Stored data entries
____
@[simp] theorem State.modDvr_par : (s.modDvr e f).par = s.par := rfl
@[simp] theorem State.modDvr_cmd : (s.modDvr e f).cmd = s.cmd := rfl
@[simp] theorem State.modDvr_arg0 : (s.modDvr e f).arg0 = s.arg0 := rfl
@[simp] theorem State.modDvr_arg1 : (s.modDvr e f).arg1 = s.arg1 := rfl
@[simp] theorem State.modDvr_arg2 : (s.modDvr e f).arg2 = s.arg2 := rfl
@[simp] theorem State.modDvr_arg3 : (s.modDvr e f).arg3 = s.arg3 := rfl
@[simp] theorem State.modDvr_res0 : (s.modDvr e f).res0 = s.res0 := rfl
@[simp] theorem State.modDvr_res1 : (s.modDvr e f).res1 = s.res1 := rfl
@[simp] theorem State.modDvr_res2 : (s.modDvr e f).res2 = s.res2 := rfl
@[simp] theorem State.modDvr_res3 : (s.modDvr e f).res3 = s.res3 := rfl
@[simp] theorem State.modDvr_status : (s.modDvr e f).status = s.status := rfl
@[simp] theorem State.modDvr_faults : (s.modDvr e f).faults = s.faults := rfl
@[simp] theorem State.modDvr_halted : (s.modDvr e f).halted = s.halted := rfl
@[simp] theorem State.modDvr_faultInfo : (s.modDvr e f).faultInfo = s.faultInfo := rfl
@[simp] theorem State.modDvr_inCallback : (s.modDvr e f).inCallback = s.inCallback := rfl
@[simp] theorem State.modDvr_inst : (s.modDvr e f).inst = s.inst.set e { s.instAt e with dvr := f (s.dvr e) } := rfl
@[simp] theorem State.modDvr_buf : (s.modDvr e f).buf = s.buf := rfl
@[simp] theorem State.modDvr_regions : (s.modDvr e f).regions = s.regions := rfl
@[simp] theorem State.modDvr_wire : (s.modDvr e f).wire = s.wire := rfl
@[simp] theorem State.modDvr_out : (s.modDvr e f).out = s.out := rfl
@[simp] theorem State.modDvr_epoch : (s.modDvr e f).epoch = s.epoch := rfl
@[simp] theorem State.modDvr_agenda : (s.modDvr e f).agenda = s.agenda := rfl
@[simp] theorem State.modDvr_tape : (s.modDvr e f).tape = s.tape := rfl
@[simp] theorem State.modDvr_drawn : (s.modDvr e f).drawn = s.drawn := rfl

end

/-! ### `modDvt` -/

section

variable (s : State) (e : Nat) (f : Dvt → Dvt)

@[simp] theorem State.modDvt_par : (s.modDvt e f).par = s.par := rfl
@[simp] theorem State.modDvt_cmd : (s.modDvt e f).cmd = s.cmd := rfl
@[simp] theorem State.modDvt_arg0 : (s.modDvt e f).arg0 = s.arg0 := rfl
@[simp] theorem State.modDvt_arg1 : (s.modDvt e f).arg1 = s.arg1 := rfl
@[simp] theorem State.modDvt_arg2 : (s.modDvt e f).arg2 = s.arg2 := rfl
@[simp] theorem State.modDvt_arg3 : (s.modDvt e f).arg3 = s.arg3 := rfl
@[simp] theorem State.modDvt_res0 : (s.modDvt e f).res0 = s.res0 := rfl
@[simp] theorem State.modDvt_res1 : (s.modDvt e f).res1 = s.res1 := rfl
@[simp] theorem State.modDvt_res2 : (s.modDvt e f).res2 = s.res2 := rfl
@[simp] theorem State.modDvt_res3 : (s.modDvt e f).res3 = s.res3 := rfl
@[simp] theorem State.modDvt_status : (s.modDvt e f).status = s.status := rfl
@[simp] theorem State.modDvt_faults : (s.modDvt e f).faults = s.faults := rfl
@[simp] theorem State.modDvt_halted : (s.modDvt e f).halted = s.halted := rfl
@[simp] theorem State.modDvt_faultInfo : (s.modDvt e f).faultInfo = s.faultInfo := rfl
@[simp] theorem State.modDvt_inCallback : (s.modDvt e f).inCallback = s.inCallback := rfl
@[simp] theorem State.modDvt_inst : (s.modDvt e f).inst = s.inst.set e { s.instAt e with dvt := f (s.dvt e) } := rfl
@[simp] theorem State.modDvt_buf : (s.modDvt e f).buf = s.buf := rfl
@[simp] theorem State.modDvt_regions : (s.modDvt e f).regions = s.regions := rfl
@[simp] theorem State.modDvt_wire : (s.modDvt e f).wire = s.wire := rfl
@[simp] theorem State.modDvt_out : (s.modDvt e f).out = s.out := rfl
@[simp] theorem State.modDvt_epoch : (s.modDvt e f).epoch = s.epoch := rfl
@[simp] theorem State.modDvt_agenda : (s.modDvt e f).agenda = s.agenda := rfl
@[simp] theorem State.modDvt_tape : (s.modDvt e f).tape = s.tape := rfl
@[simp] theorem State.modDvt_drawn : (s.modDvt e f).drawn = s.drawn := rfl

end

/-! ### `modTs` -/

section

variable (s : State) (e : Nat) (f : Ts → Ts)

@[simp] theorem State.modTs_par : (s.modTs e f).par = s.par := rfl
@[simp] theorem State.modTs_cmd : (s.modTs e f).cmd = s.cmd := rfl
@[simp] theorem State.modTs_arg0 : (s.modTs e f).arg0 = s.arg0 := rfl
@[simp] theorem State.modTs_arg1 : (s.modTs e f).arg1 = s.arg1 := rfl
@[simp] theorem State.modTs_arg2 : (s.modTs e f).arg2 = s.arg2 := rfl
@[simp] theorem State.modTs_arg3 : (s.modTs e f).arg3 = s.arg3 := rfl
@[simp] theorem State.modTs_res0 : (s.modTs e f).res0 = s.res0 := rfl
@[simp] theorem State.modTs_res1 : (s.modTs e f).res1 = s.res1 := rfl
@[simp] theorem State.modTs_res2 : (s.modTs e f).res2 = s.res2 := rfl
@[simp] theorem State.modTs_res3 : (s.modTs e f).res3 = s.res3 := rfl
@[simp] theorem State.modTs_status : (s.modTs e f).status = s.status := rfl
@[simp] theorem State.modTs_faults : (s.modTs e f).faults = s.faults := rfl
@[simp] theorem State.modTs_halted : (s.modTs e f).halted = s.halted := rfl
@[simp] theorem State.modTs_faultInfo : (s.modTs e f).faultInfo = s.faultInfo := rfl
@[simp] theorem State.modTs_inCallback : (s.modTs e f).inCallback = s.inCallback := rfl
@[simp] theorem State.modTs_inst : (s.modTs e f).inst = s.inst.set e { s.instAt e with ts := f (s.ts e) } := rfl
@[simp] theorem State.modTs_buf : (s.modTs e f).buf = s.buf := rfl
@[simp] theorem State.modTs_regions : (s.modTs e f).regions = s.regions := rfl
@[simp] theorem State.modTs_wire : (s.modTs e f).wire = s.wire := rfl
@[simp] theorem State.modTs_out : (s.modTs e f).out = s.out := rfl
@[simp] theorem State.modTs_epoch : (s.modTs e f).epoch = s.epoch := rfl
@[simp] theorem State.modTs_agenda : (s.modTs e f).agenda = s.agenda := rfl
@[simp] theorem State.modTs_tape : (s.modTs e f).tape = s.tape := rfl
@[simp] theorem State.modTs_drawn : (s.modTs e f).drawn = s.drawn := rfl

end

end Sys2Proof.Machine
end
____
» **REQUIRED ACTION**
Looking at the records above, return exactly the lines from the line with "(s.modDvr e f).arg1 = s.arg1 := rfl" to the line with "(s.modDvr e f).arg3 = s.arg3 := rfl", both ends included.

» **FINISHED TASK**
@[simp] theorem State.modDvr_arg1 : (s.modDvr e f).arg1 = s.arg1 := rfl
@[simp] theorem State.modDvr_arg2 : (s.modDvr e f).arg2 = s.arg2 := rfl
@[simp] theorem State.modDvr_arg3 : (s.modDvr e f).arg3 = s.arg3 := rfl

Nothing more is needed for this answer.